NOTE 15-CONCENTRATION OF RISKS
The Company’s real estate projects are concentrated in Chongqing Municipality City, PRC. Any negative events such as a slowdown in the economy in Chongqing might cause material loss to the Company and have a material adverse effect on the Company’s financial condition and results of operations. The risk in this respect will be mitigated by the Company by expanding its operations outside of Chongqing.
The Company sells to a wide range of customers. No single supplier or customer accounted for more than 10% of revenue for the three months ended September 30, 2010 and 2009, respectively.
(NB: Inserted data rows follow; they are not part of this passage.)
-- ==== Sys2Proof/Tests/Slice0.lean ====
section
/-! SUPPORT. The model's own tests. Expected values come from spec/95_test_vectors.md and from the worked examples of the
rules (each test names its source); words are written out from spec/30_encoding.md R81, R86. Last, one witness for every
statement that has hypotheses. -/

namespace Sys2Proof.Tests

open Sys2Proof Sys2Proof.Machine Sys2Proof.Safety

/-! ### Helpers -/

/-- The reset registers after the host's writes, in order. -/
def load (ws : List (Nat × Nat)) : RegFile :=
  ws.foldl (fun r p => writeIndex (BitVec.ofNat 6 p.1) (BitVec.ofNat 32 p.2) r) RegFile.reset

/-- What `READ` of each index returns. -/
def reads (idx : List Nat) (r : RegFile) : List Nat := idx.map fun i => (readIndex (BitVec.ofNat 6 i) r).toNat

/-- The reset state with the registers `load` gives. -/
def start (ws : List (Nat × Nat)) : State := State.reset.withRegs (load ws)

/-- One step from `start ws` with the command word `cmd` issued, then `READ` of some indices. -/
def after (ws : List (Nat × Nat)) (cmd : Nat) (idx : List Nat) : Option (List Nat) :=
  match step ((start ws).withFetchWord 32 cmd) with
  | .next t => some (reads idx t.regs)
  | .fault _ => none
  | .refused _ => none

/-- An identity matrix at base index `b` (95_test_vectors.md, Conventions). -/
def identity (b : Nat) : List (Nat × Nat) := [(b, 0x1000), (b + 1, 0), (b + 2, 0x1000), (b + 3, 0), (b + 4, 0x1000)]

/-- The instruction a command word decodes to. -/
def decodes (w : Nat) : Option Instr := decodeTableWord 32 w

/-! ### WellFormed: the one check, with the ill-formed term it refuses -/

theorem test_wellFormed_refuses_reserved_matrix : (Instr.mvmva true false .reserved .ir .zero).wellFormed = false := by decide

theorem test_wellFormed_accepts_matrix : (Instr.mvmva true false (.mat .lr) .ir .zero).wellFormed = true := by decide

/-! ### Decoding: words written out from R81 and R86 (opcode in bits 5:0, lm bit 10, sf bit 19) -/

theorem test_decode_rtps : decodes 0b00000000000010000000000000000001 = some (.rtps true false) := by decide

theorem test_decode_rtpt : decodes 0b00000000000000000000010000110000 = some (.rtpt false true) := by decide

theorem test_decode_op : decodes 0b00000000000010000000000000001100 = some (.op true false) := by decide

theorem test_decode_dcps : decodes 0b00000000000000000000010000010000 = some (.dcps false true) := by decide

theorem test_decode_intpl : decodes 0b00000000000010000000000000010001 = some (.intpl true false) := by decide

theorem test_decode_ncds : decodes 0b00000000000000000000010000010011 = some (.ncds false true) := by decide

theorem test_decode_ncdt : decodes 0b00000000000010000000000000010110 = some (.ncdt true false) := by decide

theorem test_decode_nccs : decodes 0b00000000000000000000010000011011 = some (.nccs false true) := by decide

theorem test_decode_sqr : decodes 0b00000000000010000000000000101000 = some (.sqr true false) := by decide

theorem test_decode_dcpl : decodes 0b00000000000000000000010000101001 = some (.dcpl false true) := by decide

theorem test_decode_dcpt : decodes 0b00000000000010000000000000101010 = some (.dcpt true false) := by decide

theorem test_decode_gpf : decodes 0b00000000000000000000010000111101 = some (.gpf false true) := by decide

theorem test_decode_gpl : decodes 0b00000000000010000000000000111110 = some (.gpl true false) := by decide

theorem test_decode_ncct : decodes 0b00000000000000000000010000111111 = some (.ncct false true) := by decide

theorem test_decode_nclip : decodes 0b00000000000000000000000000000110 = some .nclip := by decide

theorem test_decode_avsz3 : decodes 0b00000000000000000000000000101101 = some .avsz3 := by decide

theorem test_decode_avsz4 : decodes 0b00000000000000000000000000101110 = some .avsz4 := by decide

theorem test_decode_mvmva_light : decodes 0b00000000000011001010010000010010 = some (.mvmva true true (.mat .lr) (.vertex 1) (.vec .bk)) := by
  decide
Substantially all of the Company’s project construction work was outsourced to third-party subcontractors. For the three months ended September 30, 2009, three subcontractors accounted for 63.3% of the total construction work on Jinshan Liyuan Phase I and Phase II. For the three months ended September 30, 2010, one subcontractor, Chongqing Ruina Real Estate Construction Company, conducted 98.3% of the total construction work on Jinshan Liyuan Phase II and Phase III. The Company is exposed to risks that the performance of subcontractors may not meet its standards or specifications. Negligence or poor work quality by subcontractors may result in defects in the buildings or residential units, which could in turn cause the Company to suffer financial losses, harm its reputation or expose it to third-party claims.
NOTE 16-SUBSEQUENT EVENTS
In November, 2010, Chongqing Zhongbao invested RMB 500,000 (approximate to $74,628) to form a 100% controlled subsidiary Chongqing Zhaoli Real Estate Consulting Co., Ltd (“Zhaoli”) which will be engaged in real estate property development, consulting and related business. Zhaoli will be consolidated into the Company’s financial statements for the quarter ended December 31, 2010.
On December 29, 2010, Chongqing Zhongbao invested RMB 10,000,000 (approximately $1,479,000) to form a 100% controlled subsidiary Shaanxi Zhongbao Property Development Co., Ltd (“Shaanxi Zhongbao) which will be engaged in real estate development. Shaanxi Zhongbao will be consolidated into the Company’s financial statements for the quarter ended December 31, 2010.